When Mark Zuckerberg recently announced his grand plans to build enormous data centers in Ohio and Louisiana, two things stood out. First was the scale of the centers set to power Meta’s AI ambitions. Zuckerberg said that “just one of these covers a significant part of the footprint of Manhattan.” While both will cost “hundreds of billions.” 

The other was their names: Prometheus will soon pop up in New Albany, Ohio, and will be joined by Hyperion in Louisiana in 2030.

Where do these weird names come from? “Typically, the process is generally for most naming projects to go through a company’s brand team, though that doesn’t always happen,” says Dalton Runberg, a naming expert who has previously worked for big tech companies. “It could depend on the size of the company—at some smaller places, it might just be a function of other marketing people, but any big company is going to have a dedicated brand team, and may even have a dedicated naming person or team.
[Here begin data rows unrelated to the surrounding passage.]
def rowsMIR_0 : List RegRow := [
  ⟨"MIR_CFG", 0x2C0000, [], true, [fld 16 16 .rw 64, fldR 4 2 .rw 0 (.nat 0 2), fld 2 1 .rw 0, fld 1 1 .rw 0, fld 0 1 .rw 0]⟩,
  ⟨"MIR_CTRL", 0x2C0004, [], true, [fld 0 1 .w1s 0]⟩,
  ⟨"MIR_SEL_IN_LO", 0x2C0008, [], true, [fld 0 32 .rw 0]⟩,
  ⟨"MIR_SEL_OUT_LO", 0x2C0010, [], true, [fld 0 32 .rw 0]⟩,
  ⟨"MIR_SEL_IN_HI", 0x2C000C, [], true, [fld 0 16 .rw 0]⟩,
  ⟨"MIR_SEL_OUT_HI", 0x2C0014, [], true, [fld 0 16 .rw 0]⟩,
  ⟨"MIR_RING_BASE_LO", 0x2C0020, [], true, [fld 12 20 .rw 0]⟩,
  ⟨"MIR_RING_BASE_HI", 0x2C0024, [], true, [fld 0 32 .rw 0]⟩,
  ⟨"MIR_RING_LEN", 0x2C0028, [], true, [fldR 0 16 .rw 0 (.natOrZero 2 65535)]⟩,
  ⟨"MIR_RING_RD", 0x2C002C, [], false, [fld 0 16 .rw 0]⟩,
  ⟨"MIR_RING_WR", 0x2C0030, [], false, [fld 0 16 .ro 0]⟩,
  ⟨"MIR_IRQ", 0x2C0034, [], true, [fld 16 16 .rw 100, fld 0 16 .rw 0x100]⟩,
  ⟨"MIR_RESUME", 0x2C0038, [], true, [fldR 0 16 .rw 0x400 (.nat 1 65535)]⟩,
  ⟨"MIR_STATUS", 0x2C0040, [], false, [fld 16 11 .ro 0, fld 2 1 .ro 0, fld 0 2 .ro 0]⟩,
  ⟨"MIR_EVT", 0x2C0044, [], false, [fld 3 1 .w1c 0, fld 2 1 .w1c 0, fld 1 1 .w1c 0, fld 0 1 .w1c 0]⟩,
  ⟨"MIR_COUNT_RECORDS", 0x2C0048, [], false, [fld 0 32 .ro 0]⟩,
  ⟨"MIR_COUNT_SAMPLES", 0x2C004C, [], false, [fld 0 32 .ro 0]⟩,
  ⟨"MIR_COUNT_LOST", 0x2C0050, [], false, [fld 0 32 .ro 0]⟩,
  ⟨"MIR_COUNT_SAMPLE_LOST", 0x2C0054, [], false, [fld 0 32 .ro 0]⟩]

/-- Every register of block MIR. -/
def rowsMIR : List RegRow := rowsMIR_0

def rowsNVS_0 : List RegRow := [
  ⟨"NVS_PROTECT", 0x300000, [], true, [fld 2 1 .w1s 0, fld 0 2 .rw 0]⟩,
  ⟨"NVS_STATUS", 0x300004, [], false, [fld 16 16 .ro 0, fld 3 5 .ro 0, fld 2 1 .ro 0, fld 1 1 .ro 0, fld 0 1 .ro 0]⟩,
  ⟨"NVS_EVT", 0x300008, [], false, [fld 8 1 .w1c 0, fld 7 1 .w1c 0, fld 6 1 .w1c 0, fld 5 1 .w1c 0, fld 4 1 .w1c 0, fld 3 1 .w1c 0, fld 2 1 .w1c 0, fld 1 1 .w1c 0, fld 0 1 .w1c 0]⟩,
  ⟨"NVS_ADDR", 0x300010, [], true, [fld 0 17 .rw 0]⟩,
  ⟨"NVS_LEN", 0x300014, [], true, [fldR 0 13 .rw 0 (.nat 0 4096)]⟩,
  ⟨"NVS_CMD", 0x300018, [], true, [fld 31 1 .w1s 0, fld 30 1 .ro 0, fld 26 4 .ro 0, fld 8 1 .rw 0, fldR 0 3 .rw 0 (.nat 0 4)]⟩,
  ⟨"NVS_ERR_ADDR", 0x30001C, [], false, [fld 0 17 .ro 0]⟩,
  ⟨"NVS_COUNT", 0x300020, [], false, [fld 16 16 .ro 0, fld 0 16 .ro 0]⟩,
  ⟨"NVS_PROGRAMS", 0x300024, [], false, [fld 0 32 .ro 0]⟩,
  ⟨"NVS_DATA", 0x301000, [(0x4, 1024)], true, [fld 0 32 .rw 0]⟩]

/-- Every register of block NVS. -/
def rowsNVS : List RegRow := rowsNVS_0

def rowsMBX_0 : List RegRow := [
  ⟨"MBX_SEND_W0", 0x310000, [], false, [fld 16 16 .wo 0, fld 8 8 .wo 0, fld 0 8 .wo 0]⟩,
  ⟨"MBX_SEND_W0", 0x310100, [], true, [fld 16 16 .wo 0, fld 8 8 .wo 0, fld 0 8 .wo 0]⟩,
  ⟨"MBX_SEND_W0", 0x310200, [], false, [fld 16 16 .wo 0, fld 8 8 .wo 0, fld 0 8 .wo 0]⟩,
  ⟨"MBX_SEND_W0", 0x310300, [], true, [fld 16 16 .wo 0, fld 8 8 .wo 0, fld 0 8 .wo 0]⟩,
  ⟨"MBX_SEND_W0", 0x310400, [], false, [fld 16 16 .wo 0, fld 8 8 .wo 0, fld 0 8 .wo 0]⟩,
  ⟨"MBX_SEND_W0", 0x310500, [], true, [fld 16 16 .wo 0, fld 8 8 .wo 0, fld 0 8 .wo 0]⟩,
  ⟨"MBX_SEND_W0", 0x310600, [], false, [fld 16 16 .wo 0, fld 8 8 .wo 0, fld 0 8 .wo 0]⟩,
  ⟨"MBX_SEND_W0", 0x310700, [], true, [fld 16 16 .wo 0, fld 8 8 .wo 0, fld 0 8 .wo 0]⟩,
  ⟨"MBX_SEND_W0", 0x310800, [], true, [fld 16 16 .wo 0, fld 8 8 .wo 0, fld 0 8 .wo 0]⟩,
  ⟨"MBX_SEND_W0", 0x310900, [], true, [fld 16 16 .wo 0, fld 8 8 .wo 0, fld 0 8 .wo 0]⟩,
  ⟨"MBX_SEND_W0", 0x310A00, [], true, [fld 16 16 .wo 0, fld 8 8 .wo 0, fld 0 8 .wo 0]⟩,
  ⟨"MBX_SEND_W0", 0x310B00, [], true, [fld 16 16 .wo 0, fld 8 8 .wo 0, fld 0 8 .wo 0]⟩,
  ⟨"MBX_SEND_W0", 0x310C00, [], true, [fld 16 16 .wo 0, fld 8 8 .wo 0, fld 0 8 .wo 0]⟩,
  ⟨"MBX_SEND_W0", 0x310D00, [], true, [fld 16 16 .wo 0, fld 8 8 .wo 0, fld 0 8 .wo 0]⟩,
  ⟨"MBX_SEND_W0", 0x310E00, [], true, [fld 16 16 .wo 0, fld 8 8 .wo 0, fld 0 8 .wo 0]⟩,
  ⟨"MBX_SEND_W0", 0x310F00, [], true, [fld 16 16 .wo 0, fld 8 8 .wo 0, fld 0 8 .wo 0]⟩,
  ⟨"MBX_SEND_W", 0x310004, [(0x4, 15)], false, [fld 0 32 .rw 0]⟩,
  ⟨"MBX_SEND_W", 0x310104, [(0x4, 15)], true, [fld 0 32 .rw 0]⟩,
  ⟨"MBX_SEND_W", 0x310204, [(0x4, 15)], false, [fld 0 32 .rw 0]⟩,
  ⟨"MBX_SEND_W", 0x310304, [(0x4, 15)], true, [fld 0 32 .rw 0]⟩,
  ⟨"MBX_SEND_W", 0x310404, [(0x4, 15)], false, [fld 0 32 .rw 0]⟩,
  ⟨"MBX_SEND_W", 0x310504, [(0x4, 15)], true, [fld 0 32 .rw 0]⟩,
  ⟨"MBX_SEND_W", 0x310604, [(0x4, 15)], false, [fld 0 32 .rw 0]⟩,
  ⟨"MBX_SEND_W", 0x310704, [(0x4, 15)], true, [fld 0 32 .rw 0]⟩]

def rowsMBX_1 : List RegRow := [
  ⟨"MBX_SEND_W", 0x310804, [(0x4, 15)], true, [fld 0 32 .rw 0]⟩,
  ⟨"MBX_SEND_W", 0x310904, [(0x4, 15)], true, [fld 0 32 .rw 0]⟩,
  ⟨"MBX_SEND_W", 0x310A04, [(0x4, 15)], true, [fld 0 32 .rw 0]⟩,
  ⟨"MBX_SEND_W", 0x310B04, [(0x4, 15)], true, [fld 0 32 .rw 0]⟩,
  ⟨"MBX_SEND_W", 0x310C04, [(0x4, 15)], true, [fld 0 32 .rw 0]⟩,
  ⟨"MBX_SEND_W", 0x310D04, [(0x4, 15)], true, [fld 0 32 .rw 0]⟩,
  ⟨"MBX_SEND_W", 0x310E04, [(0x4, 15)], true, [fld 0 32 .rw 0]⟩,
  ⟨"MBX_SEND_W", 0x310F04, [(0x4, 15)], true, [fld 0 32 .rw 0]⟩,
  ⟨"MBX_RECV_W", 0x310040, [(0x4, 16)], false, [fld 0 32 .ro 0]⟩,
  ⟨"MBX_RECV_W", 0x310140, [(0x4, 16)], true, [fld 0 32 .ro 0]⟩,
  ⟨"MBX_RECV_W", 0x310240, [(0x4, 16)], false, [fld 0 32 .ro 0]⟩,
  ⟨"MBX_RECV_W", 0x310340, [(0x4, 16)], true, [fld 0 32 .ro 0]⟩,
  ⟨"MBX_RECV_W", 0x310440, [(0x4, 16)], false, [fld 0 32 .ro 0]⟩,
  ⟨"MBX_RECV_W", 0x310540, [(0x4, 16)], true, [fld 0 32 .ro 0]⟩,
  ⟨"MBX_RECV_W", 0x310640, [(0x4, 16)], false, [fld 0 32 .ro 0]⟩,
  ⟨"MBX_RECV_W", 0x310740, [(0x4, 16)], true, [fld 0 32 .ro 0]⟩,
  ⟨"MBX_RECV_W", 0x310840, [(0x4, 16)], true, [fld 0 32 .ro 0]⟩,
  ⟨"MBX_RECV_W", 0x310940, [(0x4, 16)], true, [fld 0 32 .ro 0]⟩,
  ⟨"MBX_RECV_W", 0x310A40, [(0x4, 16)], true, [fld 0 32 .ro 0]⟩,
  ⟨"MBX_RECV_W", 0x310B40, [(0x4, 16)], true, [fld 0 32 .ro 0]⟩,
  ⟨"MBX_RECV_W", 0x310C40, [(0x4, 16)], true, [fld 0 32 .ro 0]⟩,
  ⟨"MBX_RECV_W", 0x310D40, [(0x4, 16)], true, [fld 0 32 .ro 0]⟩,
  ⟨"MBX_RECV_W", 0x310E40, [(0x4, 16)], true, [fld 0 32 .ro 0]⟩,
  ⟨"MBX_RECV_W", 0x310F40, [(0x4, 16)], true, [fld 0 32 .ro 0]⟩]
Or they could work with a naming agency, especially for very high-profile brands.”

One of those agencies that big tech companies bring in to advise on this is Lexicon Branding, whose president and founder, David Placek, says: “These are relatively nerdy names, or geek names that geeks—and I don’t mean that in a derogatory way—are very comfortable with.” The question is whether they are for non-geeks. “They’re going to be, for the general public, hard to spell, and the awareness of them will be very, very low.”

Some names—like Grok, the AI model developed by Elon Musk’s xAI—tap into sci-fi. (The reference is to Robert A. Heinlein’s 1961 novel Stranger in a Strange Land, where it’s used to describe deeply knowing something). Others, like Prometheus, rely on mythology. (Prometheus is the Greek god of fire, known for stealing the resource from the gods and giving it to humans.) “I think Prometheus was a very deliberate decision on their part,” says Placek. “The metaphor of bringing the fire of AI to the world and to people, I think, was appropriate.”

The more inscrutable names are also chosen “because they can feel a bit insider-y,” says Runberg. Silicon Valley likes to think of itself as separate to—and smarter than—the average person, and so the names technology companies choose often reflect that perspective.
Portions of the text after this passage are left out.